Description
A quick, bright dish that combines crispy rice with roasted vegetables and a spicy gochujang dressing, perfect for a flavorful meal.
Ingredients
Scale
- 4 cups cooked jasmine rice
- 2 cups mixed vegetables (bell peppers, carrots, cucumbers)
- 3 tbsp gochujang
- 1 tbsp honey (or maple syrup)
- 2 tbsp lime juice (freshly squeezed)
- 2 tbsp olive oil (for roasting)
- Salt (to taste)
- Toppings: 2 tbsp toasted sesame seeds, 2 sliced green onions
Instructions
- Cook the jasmine rice and let it cool slightly.

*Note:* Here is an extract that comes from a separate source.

-- ==== Sys2Proof/Laws/Exec.lean ====
section
/-! SUPPORT. The meaning that each instruction runs, one lemma for each arm of `exec`. -/

namespace Sys2Proof.Machine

- Preheat the oven to 425°F (220°C).
- Chop the mixed vegetables into bite sizes.
- Toss vegetables with olive oil and salt on a baking sheet.
- Roast the vegetables for 20 to 25 minutes until tender.
- Whisk gochujang, honey, lime juice, and a splash of water until smooth.
- In a large bowl combine the cooled rice and the roasted vegetables.
- Pour the dressing over and toss gently to coat.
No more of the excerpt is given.